UB-Mannheim / ocr-fileformat

Validate and transform various OCR file formats (hOCR, ALTO, PAGE, FineReader)
https://digi.bib.uni-mannheim.de/ocr-fileformat/
MIT License
176 stars 23 forks source link

TEI support? #12

Open zuphilip opened 8 years ago

zuphilip commented 8 years ago

Question from the workshop: Can we also add transformation to/from TEI?

My first impression was that the TEI format is normally used in different applications. But I learned that it is also possible to add x-y-coordinates of boxes in TEI. I haven't look deeper whether this is a suitable feature request...

I found a ALTO2TEI XSLT here: https://github.com/collex/typewright/blob/master/lib/saxon/AltoToTeiA.xsl (some fields are hardcoded for this project and they are writing about some other style sheet where they based theirs on).

zuphilip commented 8 years ago

Also http://able.myspecies.info/abbyy-xml-tei-xml (looks a little special at first glance...)

kba commented 8 years ago

TEI is quite a big standard, lots of different flavors, so there are probably a lot of ways to implement it.

stweil commented 8 years ago

It depends on what you want to achieve.
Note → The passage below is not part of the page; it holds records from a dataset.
-- ==== Sys2Proof/Machine/Defaults.lean ====
section
/-! DEFINITION. The built-in defaults of the settings and the values each block holds after power-on. -/

namespace Sys2Proof.Machine

/-- The built-in zone matrix: rows are source zones, true is permit (R20). -/
def defaultMatrix : Vector Bool 25 :=
  #v[false, true, true, true, false,
     true, false, true, true, true,
     true, true, false, false, false,
     true, true, false, false, false,
     false, true, false, false, false]

/-- The built-in defaults of R49, R24 and R20. -/
def defaultQueueSettings : QueueSettings where
  matrix := defaultMatrix
  limits := Vector.replicate 24 ⟨256, 256, 256, 256, 256⟩
  tillReserve := 1024
  controlReserve := 256
  guestCap := 2048
  dayBulk := 1
  dayGuest := 4
  nightBulk := 12
  nightGuest := 1
  shaperRate := 0
  ageTime := 300

/-- The defaults of R112. -/
def defaultLabelSettings : LabelSettings where
  external := false
  period := 250
  max := 4096
  slotBudget := 8
  faultThreshold := 16

/-- The defaults of R181. -/
def defaultGuestSettings : GuestSettings where
  duration := 3600
  upBudget := 100000000
  downBudget := 500000000
  rate := 2500000
  floor := 16000
  hold := 600

/-- The defaults of R186 and R200. -/
def defaultManagementSettings : ManagementSettings where
  branch := 0
  headOffice := none
  uplinkManagement := false
  takeOfficeTime := true
  trickle := true
  writeBar := true
  heartbeat := 10
  override := none
  notify := Vector.replicate 33 true
  statusA := ⟨⟨true, true, false, false, false, false⟩, true⟩
  statusB := ⟨⟨false, false, false, true, true, false⟩, false⟩

/-- All built-in defaults: R83 gives the High Mark, R67 the load timer, R162 the window limit and block timer. -/
def defaultSettings : Settings where
  queue := defaultQueueSettings
  labels := defaultLabelSettings
  guest := defaultGuestSettings
  management := defaultManagementSettings
  highMark := 14336
  loadTimer := 30
  windowLimit := 4
  blockTimer := 5

/-- The built-in defaults have all four daily times absent (R11). -/
def defaultTimes : DailyTimes := ⟨none, none, none, none⟩

/-- Turn Bulk, Granted no, both Deficits 0 (R44). -/
def resetDrr : Drr := ⟨false, false, 0, 0⟩

/-- Five empty queues. -/
def emptyQueues : PerClass (List Nat) := ⟨[], [], [], [], []⟩

/-- A port at power-on: Down, its counts zero (R14), its queues empty (R49). -/
def powerOnPort : PortState where
  linkUp := false
  lengthErrors := 0
  checkErrors := 0
  loadingDiscards := 0
  localFilters := 0
  queues := emptyQueues
  sending := none
  drr := resetDrr

/-- The pool after every reset: all cells free, the bucket full (R49). -/
def resetPool : Pool := ⟨[], 0, ⟨0, 0, 0, 0, 0⟩, 3072000⟩

/-- The journal at power-on (R91). -/
def powerOnJournal : Journal where
  head := 0
  slots := []
  nextSequence := some 1
  scan := none
  messageErrors := 0
  lastLoss := 0
  overflowMark := none

/-- A link record at power-on and after a pin reset or Full Restart (R120). -/
def resetLink : LinkRecord := ⟨.off, 0, 0, [], [], 0⟩

/-- The pacer at power-on and after a pin reset or Full Restart (R120). -/
def resetPacer : Pacer := ⟨0, 0, false, 0, 0, []⟩

/-- The Transfer Session at power-on (R164). -/
def powerOnSession : Session where
  type := none
  state := .idle
  openTag := 0
  sessionId := none
  window := none
  batchExpected := false
  drainMark := none
  nextSend := none
  nextBlock := 1
  outstanding := []
  retry := 0
  timer := none
  acknowledged := 0
  verdict := none
  lastOutcome := none
  reportAsked := false
  openOffered := false
  acked := none
  releaseNotice := false
  messageErrors := 0
  outOfPlace := 0

/-- The Guest Unit at power-on (R182). -/
def powerOnGuests : GuestUnit := ⟨[], 0, none, 0, 0, 0⟩

/-- The Load Transaction at power-on (R71). -/
def powerOnLoad : LoadTransaction := ⟨none, 0, 0, 0, 0, 0⟩

/-- The Schedule Table at power-on, its times absent until loading ends (R11). -/
def powerOnSchedule : Schedule := ⟨⟨none, none⟩, ⟨none, none⟩, ⟨none, none⟩, ⟨none, none⟩, none, false⟩

/-- The Event Counters after power-on, pin reset and Full Restart (R189, R190). -/
def resetEvents : Events := ⟨Vector.replicate 33 0, Vector.replicate 33 false, 0⟩

/-- A flash that holds no valid image (R197: a blank flash). Log 5. -/
def blankFlash : Flash := ⟨false, false, ⟨defaultSettings, defaultTimes⟩⟩

/-- The Management Unit at power-on, the straps read as `strap` and the flash as it stands (R201). -/
def powerOnManagement (strap : BitVec 4) (flash : Flash) : Management where
  supervision := ⟨true, none, none⟩
  events := resetEvents
  messageErrors := 0
  causes := ⟨true, false, false, false⟩
  restart := none
  image := .loading
  strap := strap
  flash := flash
  saving := none

end Sys2Proof.Machine
end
If the primary goal is the transformation from TEI to ALTO for use in the DFG viewer, that reduces the complexity a lot because much data can simply be ignored.
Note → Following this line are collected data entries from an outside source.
-- ==== Sys2Proof/Machine/Updates.lean ====
section
/-! DEFINITION. One update of State for each of its fields. Every other definition changes State through these, so that
proofs read a field through a short lemma (Sys2Proof/Laws/State.lean). -/

namespace Sys2Proof.Machine

/-- `s` with `supplied` set. -/
def State.setSupplied (s : State) (v : Bool) : State := { s with supplied := v }

/-- `s` with `resetHeld` set. -/
def State.setResetHeld (s : State) (v : Bool) : State := { s with resetHeld := v }

/-- `s` with `clock` set. -/
def State.setClock (s : State) (v : Clock) : State := { s with clock := v }

/-- `s` with `mode` set. -/
def State.setMode (s : State) (v : StoreMode) : State := { s with mode := v }

/-- `s` with `schedule` set. -/
def State.setSchedule (s : State) (v : Schedule) : State := { s with schedule := v }

/-- `s` with `settings` set. -/
def State.setSettings (s : State) (v : Settings) : State := { s with settings := v }

/-- `s` with `ports` set. -/
def State.setPorts (s : State) (v : Vector PortState 24) : State := { s with ports := v }

/-- `s` with `addresses` set. -/
def State.setAddresses (s : State) (v : Table AddressEntry) : State := { s with addresses := v }

/-- `s` with `handed` set. -/
def State.setHanded (s : State) (v : List Handed) : State := { s with handed := v }

/-- `s` with `pool` set. -/
def State.setPool (s : State) (v : Pool) : State := { s with pool := v }

/-- `s` with `items` set. -/
def State.setItems (s : State) (v : Table Item) : State := { s with items := v }

/-- `s` with `tills` set. -/
def State.setTills (s : State) (v : Table Till) : State := { s with tills := v }

/-- `s` with `priceErrors` set. -/
def State.setPriceErrors (s : State) (v : Nat) : State := { s with priceErrors := v }

/-- `s` with `load` set. -/
def State.setLoad (s : State) (v : LoadTransaction) : State := { s with load := v }

/-- `s` with `journal` set. -/
def State.setJournal (s : State) (v : Journal) : State := { s with journal := v }

/-- `s` with `labels` set. -/
def State.setLabels (s : State) (v : Table Label) : State := { s with labels := v }

/-- `s` with `links` set. -/
def State.setLinks (s : State) (v : PerLink LinkRecord) : State := { s with links := v }

/-- `s` with `pacer` set. -/
def State.setPacer (s : State) (v : Pacer) : State := { s with pacer := v }

/-- `s` with `batch` set. -/
def State.setBatch (s : State) (v : Option Batch) : State := { s with batch := v }

/-- `s` with `lastVerdict` set. -/
def State.setLastVerdict (s : State) (v : Option LastVerdict) : State := { s with lastVerdict := v }

/-- `s` with `session` set. -/
def State.setSession (s : State) (v : Session) : State := { s with session := v }

/-- `s` with `guests` set. -/
def State.setGuests (s : State) (v : GuestUnit) : State := { s with guests := v }

/-- `s` with `management` set. -/
def State.setManagement (s : State) (v : Management) : State := { s with management := v }

/-- `s` with `beaconPulses` set. -/
def State.setBeaconPulses (s : State) (v : Nat) : State := { s with beaconPulses := v }

/-- `s` with `freeUsed` set. -/
def State.setFreeUsed (s : State) (v : Nat) : State := { s with freeUsed := v }

/-- `s` with `pending` set. -/
def State.setPending (s : State) (v : List Instr) : State := { s with pending := v }

end Sys2Proof.Machine
end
zuphilip commented 8 years ago

We don't have any use case for this at the moment. Maybe, we can just leave the issue open here and collect more information and any possible implementations by reusing some code. BTW I don't think that the technical implementation would be difficult, but reading and understanding format descriptions as well as testing with good examples.
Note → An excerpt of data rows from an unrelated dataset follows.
-- ==== Sys2Proof/Machine/Ops.lean ====
section
/-! DEFINITION. The operations every block shares: admission to the Cell Pool and release from it (chapter 3), event counts
and Event Notices (10.5), part-generated frames (R204), and messages handed on (R19). -/

namespace Sys2Proof.Machine

/-! ### Parts of State reached often -/

/-- The Management Unit's record changed by a function. -/
def State.onManagement (s : State) (f : Management → Management) : State := s.setManagement (f s.management)

/-- The Event Counters' record changed. -/
def State.setEvents (s : State) (v : Events) : State := s.onManagement (fun m => { m with events := v })

/-- The Event Counters' record. -/
def State.events (s : State) : Events := s.management.events

/-- The counter of a kind. -/
def State.counter (s : State) (k : EventKind) : Nat := s.events.counters[kindIndex k]

/-- The Notice Owed mark of a kind. -/
def State.isOwed (s : State) (k : EventKind) : Bool := s.events.owed[kindIndex k]

/-- The Notice Owed mark of a kind changed. -/
def State.setOwed (s : State) (k : EventKind) (v : Bool) : State :=
  s.setEvents { s.events with owed := s.events.owed.set (kindIndex k) v }

/-- The notify enable of a kind (R186). -/
def State.notifies (s : State) (k : EventKind) : Bool := s.settings.management.notify[kindIndex k]

/-- The link record of a link. -/
def State.link (s : State) (l : LinkId) : LinkRecord := s.links.get l

/-- The link record of a link changed. -/
def State.setLink (s : State) (l : LinkId) (v : LinkRecord) : State := s.setLinks (s.links.set l v)

/-- The management station address in force: the override, or the strap address (R199). -/
def State.managementAddress (s : State) : Station :=
  match s.settings.management.override with
  | some a => a
  | none => 0x02A7316C0FE0#48 ||| s.management.strap.setWidth 48

/-! ### The Cell Pool (3.1 to 3.4) -/

/-- The cells a frame of n bytes takes: n ÷ 128, rounded up (R33). -/
def cellsOf (n : Nat) : Nat := (n + 127) / 128

/-- The sum over the five classes. -/
def PerClass.total (p : PerClass Nat) : Nat := p.control + p.till + p.label + p.bulk + p.guest

/-- The free cells: the pool of 8,192 less the cells in use (R33). -/
def State.freeCells (s : State) : Nat := 8192 - s.pool.inUse.total

/-- The sum of the Till and Control shortfalls for given cells in use and reserves (R34). -/
def shortfallSum (q : QueueSettings) (inUse : PerClass Nat) : Nat :=
  (q.tillReserve - inUse.till) + (q.controlReserve - inUse.control)

/-- The output queue of a port and class. -/
def State.queue (s : State) (p : PortId) (c : OutClass) : List Nat := (s.port p).queues.get c

/-- The output queue of a port and class changed. -/
def State.setQueue (s : State) (p : PortId) (c : OutClass) (q : List Nat) : State :=
  s.setPort p { s.port p with queues := (s.port p).queues.set c q }

/-- Whether a port's queue for a class takes a copy: its Link is Up and its entries are below its limit (R36 step 1, R41). -/
def State.takesCopy (s : State) (c : OutClass) (p : PortId) : Bool :=
  s.isUp p && decide ((s.queue p c).length < (s.settings.queue.limits[portIndex p]).get c)

/-- An entry for a stored frame joins the tail of a queue. -/
def State.joinQueue (s : State) (c : OutClass) (ref : Nat) (p : PortId) : State :=
  s.setQueue p c (s.queue p c ++ [ref])

/-- Step 5 of R36: the frame is stored with one copy for each accepting queue and joins each of them. -/
def State.storeFrame (s : State) (c : OutClass) (o : Origin) (bytes : List Byte) (accepting : List PortId) : State :=
  let n := cellsOf bytes.length
  let s1 := s.setPool { s.pool with
    frames := Table.put s.pool.nextRef ⟨c, accepting.length, o, bytes⟩ s.pool.frames
    nextRef := s.pool.nextRef + 1
    inUse := s.pool.inUse.set c (s.pool.inUse.get c + n) }
  accepting.foldl (fun t p => t.joinQueue c s.pool.nextRef p) s1

/-- What becomes of a frame offered for admission. -/
inductive Admission
  /-- stored under this reference -/
  | stored (ref : Nat)
  /-- refused; nothing is stored -/
  | refused
  deriving DecidableEq, Repr

/-- Whether the frame was admitted. -/
def Admission.taken : Admission → Bool
  | .stored _ => true
  | .refused => false

/-- The ports whose queue takes the frame (R36 step 1). -/
def State.accepting (s : State) (c : OutClass) (targets : List PortId) : List PortId := targets.filter (s.takesCopy c)

/-- Whether R36 steps 3 and 4 let a frame of class `c` and `n` cells in. -/
def State.roomFor (s : State) (c : OutClass) (n : Nat) : Bool :=
  (decide (c ≠ .guest) || decide (s.pool.inUse.guest + n ≤ s.settings.queue.guestCap)) &&
  decide (n + shortfallSum s.settings.queue (s.pool.inUse.set c (s.pool.inUse.get c + n)) ≤ s.freeCells)

/-- Admission of a frame whole (R36): the state after it, what became of it, and the events to count, in order.
While Loading nothing is admitted and nothing is counted. -/
def State.admitFrame (s : State) (c : OutClass) (o : Origin) (bytes : List Byte) (targets : List PortId) :
    State × Admission × List EventKind :=
  if s.loading then (s, .refused, [])
  else
    let accepting := s.accepting c targets
    let lost := List.replicate (targets.length - accepting.length) EventKind.queueDrop
    if accepting.isEmpty then (s, .refused, lost)
    else if s.roomFor c (cellsOf bytes.length) then
      (s.storeFrame c o bytes accepting, .stored s.pool.nextRef, lost)
    else (s, .refused, lost ++ [.cellDrop])

/-! ### Event counts and notices (10.5) -/

/-- A counter raised by `n`, saturating at 65,535 (R189). -/
def State.raise (s : State) (k : EventKind) (n : Nat) : State :=
  s.setEvents { s.events with counters := s.events.counters.set (kindIndex k) (min (s.counter k + n) 65535) }

/-- The three conditions of R190: controller Present, CTL's Link Up, image not Loading. -/
def State.noticesOpen (s : State) : Bool := s.management.supervision.present && s.isUp .ctl && !s.loading

/-- The bytes of an Event Notice for a kind, as it is built now (R190, R204). -/
def State.noticeBytes (s : State) (k : EventKind) : List Byte :=
  buildMessage 0x62 (s.management.supervision.station.getD broadcast) s.managementAddress s.events.noticeNumber
    (be 1 ((kindIndex k).val + 1) ++ [0#8] ++ be 2 (s.counter k))

/-- An Event Notice offered to CTL: the Notice Number rises with it (R190). Its tag is the number before the rise, so that the
first after reset carries 0: the spec does not say which (the model's choice, log 50). Answers the state and the drops to
count. -/
def State.offerNotice (s : State) (k : EventKind) : State × List EventKind :=
  let r := s.admitFrame .control .generated (s.noticeBytes k) [.ctl]
  (r.1.setEvents { r.1.events with noticeNumber := wrap16 s.events.noticeNumber }, r.2.2)

/-- Events counted, with the notice or the Notice Owed mark that each rise from 0 brings (R189, R190). A refused notice is
itself counted as a drop, which may bring a notice of its own; `fuel` bounds that chain, which ends when both drop counters
are nonzero. -/
def State.countWith : Nat → EventKind → Nat → State → State
  | 0, k, n, s => s.raise k n
  | fuel + 1, k, n, s =>
    if s.counter k = 0 ∧ n ≠ 0 ∧ s.notifies k = true then
      if s.noticesOpen then
        let r := (s.raise k n).offerNotice k
        r.2.foldl (fun t d => State.countWith fuel d 1 t) r.1
      else (s.raise k n).setOwed k true
    else s.raise k n

/-- `n` events of a kind counted in one rise (RECOVERY-LOSS, R189). -/
def State.countBy (s : State) (k : EventKind) (n : Nat) : State := State.countWith 4 k n s

/-- One event counted. -/
def State.count (s : State) (k : EventKind) : State := s.countBy k 1

/-- Events counted one after another. -/
def State.countAll (s : State) (ks : List EventKind) : State := ks.foldl State.count s

/-- The notices owed, offered in kind number order, each mark cleared; a kind whose counter is 0 gives none (R190). -/
def State.offerOwedFrom : List EventKind → State → State
  | [], s => s
  | k :: ks, s =>
    if s.isOwed k then
      let s1 := s.setOwed k false
      if s.counter k = 0 then State.offerOwedFrom ks s1
      else
        let r := s1.offerNotice k
        State.offerOwedFrom ks (r.1.countAll r.2)
    else State.offerOwedFrom ks s

/-- What R190 does whenever its three conditions come to hold together again. -/
def State.offerOwed (s : State) : State := if s.noticesOpen then State.offerOwedFrom allKinds s else s

/-! ### Frames the part builds (R204) -/

/-- A frame offered for admission with its drops counted after it (R36, R38, log 12). -/
def State.offer (s : State) (c : OutClass) (o : Origin) (bytes : List Byte) (targets : List PortId) : State × Admission :=
  let r := s.admitFrame c o bytes targets
  (r.1.countAll r.2.2, r.2.1)

/-- A part-generated Control class message built now and offered to one port (R32, R204). -/
def State.send (s : State) (kind : Nat) (p : PortId) (dst : Station) (tag : Nat) (body : List Byte) : State × Admission :=
  s.offer .control .generated (buildMessage kind dst s.managementAddress tag body) [p]

/-- The head-office station as a destination: a free value while none is configured (R186, R204, log 11). -/
def State.headOfficeStation (s : State) : Station := s.settings.management.headOffice.getD (Config.freeStation s.freeUsed)

/-- A free value counted as drawn where the head-office station is absent (log 11). -/
def State.drawStation (s : State) : State :=
  if s.settings.management.headOffice.isNone then s.setFreeUsed (s.freeUsed + 1) else s

/-- A message to head office, offered to UP (R204). -/
def State.sendHeadOffice (s : State) (kind tag : Nat) (body : List Byte) : State :=
  ((s.send kind .up s.headOfficeStation tag body).1).drawStation

/-! ### Release (R40, R41) -/

/-- Whether a block waits (R39). -/
def Session.anyWaiting (x : Session) : Bool :=
  x.outstanding.any (fun b => match b.condition with
    | .waiting _ => true
    | .offered => false)

/-- A release notice to the Night Link Engine, which acts on it while a block waits (R39, R149). -/
def State.noticeRelease (s : State) : State :=
  if s.session.anyWaiting then s.setSession { s.session with releaseNotice := true } else s

/-- The Management Unit told that a copy of a part-generated frame ended: a pending restart whose response it was begins
(R40, R195). -/
def State.copyEnded (s : State) (ref : Nat) : State :=
  match s.management.restart with
  | some r => if r.response = some ref then s.onManagement (fun m => { m with restart := some { r with response := none } }) else s
  | none => s

/-- A copy of a stored frame ends: Copies falls by 1, and at 0 the cells return and a release notice is given (R33, R40). -/
def State.endCopy (s : State) (ref : Nat) : State :=
  match s.pool.frames.get? ref with
  | none => s
  | some f =>
    let s1 :=
      if f.copies ≤ 1 then
        (s.setPool { s.pool with
          frames := Table.del ref s.pool.frames
          inUse := s.pool.inUse.set f.cls (s.pool.inUse.get f.cls - cellsOf f.bytes.length) }).noticeRelease
      else s.setPool { s.pool with frames := Table.put ref { f with copies := f.copies - 1 } s.pool.frames }
    match f.origin with
    | .generated => s1.copyEnded ref
    | .forwarded => s1

/-- All copies of a port: the one in transmission, then its queues' entries in class order. -/
def PortState.copies (p : PortState) : List Nat :=
  p.sending.toList ++ p.queues.control ++ p.queues.till ++ p.queues.label ++ p.queues.bulk ++ p.queues.guest

/-- A port's output queues discarded at once, a copy in transmission abandoned and the deficit state reset (R41, R44). -/
def State.discardQueues (s : State) (p : PortId) : State :=
  let old := s.port p
  let s1 := s.setPort p { old with queues := emptyQueues, sending := none, drr := resetDrr }
  let s2 := old.copies.foldl State.endCopy s1
  if p = .up ∧ old.queues.bulk ≠ [] then s2.noticeRelease else s2

/-! ### Messages handed on (R19) -/

/-- The oldest message handed on from a port and not yet taken. -/
def State.firstHanded (s : State) (p : PortId) : Option (List Byte) :=
  (s.handed.find? (fun h => decide (h.port = p))).map Handed.frame

/-- The messages handed on without the oldest of a port. -/
def dropFirst (p : PortId) : List Handed → List Handed
  | [] => []
  | h :: hs => if h.port = p then hs else h :: dropFirst p hs

/-- The oldest message of a port taken from those handed on. -/
def State.takeHanded (s : State) (p : PortId) : State := s.setHanded (dropFirst p s.handed)

/-- A serving block takes the oldest message handed on from a port, if it is one of its row's kind; otherwise no such
message stands first and the row does nothing (log 2). -/
def takeMessage (p : PortId) (kind : Nat) (serve : List Byte → State → State) (s : State) : State :=
  match s.firstHanded p with
  | some f => if frameKind f = kind then serve f (s.takeHanded p) else s
  | none => s

end Sys2Proof.Machine
end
There are a lot of transformation tools for TEI here: https://github.com/TEIC/Stylesheets but ALTO or ABBYY is not among them.

kba commented 8 years ago

Yes, let's keep this open and target the Dfg viewer, that seems feasible.

kba commented 8 years ago

Here's another ALTO to TEI XSL: https://github.com/emory-libraries/readux/blob/master/readux/books/ocr_to_teifacsimile.xsl

cneud commented 8 years ago

See also this service which can convert various formats including ALTO to TEI: https://github.com/INL/OpenConvert

kba commented 8 years ago

Of interest: https://github.com/TEIC/Hackathon/blob/master/DH2015/xsl/hocr2tei.xsl

kba commented 5 years ago

PAGE2TEI https://github.com/dariok/page2tei

zuphilip commented 5 years ago

Thank you @kba, that looks interesting as well! Let me know when anyone wants to work on integrating any of these transformation in ocr-fileformat.

stweil commented 5 years ago

We don't have any use case for this at the moment.

Now we have a use case. We must convert 64833 TEI files (like this one) to ALTO for Kitodo Presentation / DFG Viewer.

jmechnich commented 5 years ago

A first attempt on writing a XSLT can be found here but although it produces valid HOCR, the subsequent transformation to ALTO is not successful (most likely due to the lack of ocr_line in the HOCR file). I guess it would be possible to extract the document's line structure from jumps in the top-left coordinate of the words in a paragraph but I don't see an easy way on how to do this in XSLT. So maybe there will be a python script eventually...

zuphilip commented 5 years ago

Nice! @jmechnich Can you create a PR? Then it is easier to discuss this further. But I am quite happy with such a XSLT transformation, even when there are no ocr_lines (they are AFAIK also missing in your TEI file).

jmechnich commented 4 months ago

Several years later... 😏

Hi all, is this still an open issue as the PR has been merged without further discussion?